# newlywed, seperated, now he wants me back??



## Chuckyegg (Dec 16, 2011)

Help? i dont know what to do
Ill try and keep this brief! its a long and complicated story..
me and my partner got married after 6 years together, we were best friends. a couple of months before our wedding he started going running with one of his friends girlfriends. this wasnt a problem i sort of knew her, she was in a long term relationship with his friend and all was fine. their facebook chats got flirty after a couple weeks and people regularly asked me about it. i tried to ignore it but it was getting hard especially with the wedding up coming. She and her then BF (my new husbands friend) split up an hour after our wedding ceremony and it ruined our day, after the wedding her and my husband got closer, him claiming she needed support because all of the friends they shared had turned against her because of what happened at our wedding and he was her only friend. it got worse and worse and I asked him what was going on as he was seeing her more and more and i started not to excist. he got angry and called me a bore and a moron. a couple of times i tried to talk to him but he wasnt interested, eventually he became so horrible i asked him to move out (we lived with my parents so we could save for a house) it took about 3 weeks to find somewhere to live (meanwhile still living at my parents house), i eventually found out all their friends had disowned both of them because of their behaviour and that they were thinking of moving in together as she 'had' to leave the house she had shared with her ex long term partner and he had to leave here. even tho he was still living in my parents house with me (he slept on the sofa) we were just ships in the night, not speaking, we couldnt even look at each other. Her ex boyfriend calls me to say its all come out and 'they've' admitted it, they have been 'seeing' each other for about 2 weeks but not slept together. my husband doesnt know ive had the call so i wait for him to tell me, i want to hear it from him. he doesnt, a few days pass and he still doesnt tell me anything (he has said throughout he hasnt cheated never would, they are just friends) i call her ex bf to question it. he then tells me when HE spoke to my husband he denied they were seeing each other but she says its true. so when he called me before to say THEY have admitted it, THEY hadn't, she had. so i was waiting for a confession that was never going to happen if he hadnt confessed to him, i just got the feeling that when he called me before he made it sound like my husband had admitted all, and now was saying he hadnt. 
anyway they eventually moved in together as 'friends' according to him, i had contact with him every couple of days if he had post to collect or another moving box. i am still in contact with her ex and their friends who tell me she has told them they are officially together, sharing a bed and being a couple... i ask him and he denies it. he says they have separate rooms, and that they barely speak because they've ruined both their lives. after about a month of living apart he calls me in tears saying how sorry he is that he put his friendship with her above our marriage and that he wants to try again with us. this came as a shock to me as as far as i had heard they were a couple. he said everything i had heard from his ex friends was rubbish and they are just trying to turn me against him. we've seen and talked alot since, and i think he is serious about working on our marriage... but im so confused why is she saying these things and he's saying they arent true..? just dont know what to do, i want to try again but need to know if they were seeing each other or if she was lying! or if (even tho its unlikely) his friends were lying?! :scratchhead: 
what the hell do i do, so much has happened and i dont know who is lying and who isnt, i said to my husband i want to hear it from her if they arent doing anything but he says she wont speak to me?!? and can we work on our marriage when he still lives with her???? he cant come back here its too soon and up in the air for me to let him back in my life like that. he says he is trying to move out of the house they are renting but money is tight.


----------



## warlock07 (Oct 28, 2011)

Why won't she talk to you?

He is playing you here. Don't be naive. Did he not realize that he was putting the friendship over your marriage when he moved in with her.
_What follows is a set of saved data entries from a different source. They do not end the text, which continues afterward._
-- ==== Sys2Proof/Laws/WithinCal.lean ====
section
/-! SUPPORT. For each operation of calibration, the controller of the external memory and the perturbations: which components and which register blocks it may change. -/

namespace Sys2Proof.Machine

theorem State.calSet_within {s : State} {d : ℕ} {q : ℕ} {v : ℤ} : s.within (State.calSet s d q v) [.cal] [5] := by
  unfold State.calSet
  split
  · rename_i f hf
    exact State.puti_any (by rw [calFld_block hf]; decide) (State.within_refl _ _)
  · refine State.within_upd (by intro c hc; cases c <;> first | rfl | exact absurd (by decide) hc) ?_
    exact State.within_refl _ _

theorem State.modCal_within {s : State} {f : Calib → Calib} : s.within (State.modCal s f) [.cal] [] := by
  unfold State.modCal
  refine State.within_upd (by intro c hc; cases c <;> first | rfl | exact absurd (by decide) hc) ?_
  exact State.within_refl _ _

theorem State.modDom_within {s : State} {d : ℕ} {f : CalDom → CalDom} : s.within (State.modDom s d f) [.cal] [] := by
  unfold State.modDom
  refine State.within.step State.modCal_within ?_ (by decide) (by decide)
  exact State.within_refl _ _

theorem State.useWindow_within {s : State} {d : ℕ} : s.within (State.useWindow s d) [.cal] [] := by
  unfold State.useWindow
  split
  · refine State.within.step State.modDom_within ?_ (by decide) (by decide)
    exact State.within_refl _ _
  · exact State.within_refl _ _

theorem State.calSync_within {s : State} {d : ℕ} : s.within (State.calSync s d) [] [20] := by
  unfold State.calSync
  extract_lets x1 x2 x3 x4
  clear_value x1
  clear_value x2
  clear_value x3
  clear_value x4
  refine State.put_within rfl (mem_block (b := 20) (by omega) (by decide)) ?_
  refine State.setCbit_within rfl (mem_block (b := 20) (by decide) (by decide)) ?_
  exact State.within_refl _ _

theorem State.calSyncAll_within {s : State} : s.within (State.calSyncAll s) [] [20] := by
  unfold State.calSyncAll
  refine State.within_foldl (fun t1 y1 ht1 => ?_) ?_
  · refine State.within.step State.calSync_within ?_ (by decide) (by decide)
    assumption
  · exact State.within_refl _ _

theorem State.calDue_within {s : State} {d : ℕ} : s.within (State.calDue s d) [.cal] [20] := by
  unfold State.calDue
  extract_lets x1
  have hx1 : s.within x1 [.cal] [20] := by
    unfold x1
    refine State.within.step State.modDom_within ?_ (by decide) (by decide)
    exact State.within_refl _ _
  clear_value x1
  refine State.within_ite ?_ ?_
  · assumption
  · refine State.setCbit_within rfl (mem_block (b := 20) (by decide) (by decide)) ?_
    assumption

theorem State.calDueAll_within {s : State} : s.within (State.calDueAll s) [.cal] [20] := by
  unfold State.calDueAll
  refine State.within.step State.calSyncAll_within ?_ (by decide) (by decide)
  refine State.within_foldl (fun t1 y1 ht1 => ?_) ?_
  · refine State.within.step State.calDue_within ?_ (by decide) (by decide)
    assumption
  · exact State.within_refl _ _

theorem State.calEnd_within {s : State} {d : ℕ} {ok : Bool} : s.within (State.calEnd s d ok) [.qcp, .cal, .ptb, .out] [24, 25] := by
  unfold State.calEnd
  extract_lets x1 x2
  clear_value x1
  have hx2 : s.within x2 [.qcp, .cal, .ptb, .out] [24, 25] := by
    unfold x2
    refine State.within.step State.modCal_within ?_ (by decide) (by decide)
    exact State.within_refl _ _
  clear_value x2
  refine State.within_foldl (fun t3 y3 ht3 => ?_) ?_
  · refine State.within.step State.complete_within ?_ (by decide) (by decide)
    assumption
  · assumption

theorem State.calClose_within {s : State} {d : ℕ} {result : ℕ} : s.within (State.calClose s d result) [.cal] [20] := by
  unfold State.calClose
  extract_lets x1
  have hx1 : s.within x1 [.cal] [20] := by
    unfold x1
    refine State.setCbit_within rfl (mem_block (b := 20) (by decide) (by decide)) ?_
    refine State.puts_cons_within ?_
    refine State.puts_cons_within ?_
    refine State.puts_cons_within ?_
    refine State.puts_nil_within ?_
    refine State.put_within rfl (mem_block (b := 20) (by omega) (by decide)) ?_
    refine State.put_within rfl (mem_block (b := 20) (by omega) (by decide)) ?_
    refine State.put_within rfl (mem_block (b := 20) (by omega) (by decide)) ?_
    refine State.count_within rfl (mem_block (b := 20) (by omega) (by decide)) ?_
    exact State.within_refl _ _
  clear_value x1
  refine State.within.step State.modDom_within ?_ (by decide) (by decide)
  assumption

theorem State.calAbandon_within {s : State} {d : ℕ} : s.within (State.calAbandon s d) [.cal] [20] := by
  unfold State.calAbandon
  refine State.within_ite ?_ ?_
  · refine State.within.step State.modDom_within ?_ (by decide) (by decide)
    refine State.puts_cons_within ?_
    refine State.puts_cons_within ?_
    refine State.puts_nil_within ?_
    refine State.put_within rfl (mem_block (b := 20) (by omega) (by decide)) ?_
    refine State.put_within rfl (mem_block (b := 20) (by omega) (by decide)) ?_
    refine State.count_within rfl (mem_block (b := 20) (by omega) (by decide)) ?_
    exact State.within_refl _ _
  · exact State.within_refl _ _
Yes, they did have sex, for one month. Base your decisions on this assumption. Try to talk to her.


----------



## EleGirl (Dec 3, 2011)

warlock07 said:


> Why won't she talk to you?
> 
> He is playing you here. Don't be naive. Did he not realize that he was putting the friendship over your marriage when he moved in with her.
> 
> Yes, they did have sex, for one month. Base your decisions on this assumption. Try to talk to her.


:iagree:


----------



## EleGirl (Dec 3, 2011)

Do you know how to find her without getting your husband involved? Go to her place of work and ask her to have a cup of coffee with you and talk? 

Or go to the place they live when he is not there. See the apartment. Are there two bedrooms? Or is it clear that they share a bed?

If he cared for you he'd be out of her place in a moment's time.


----------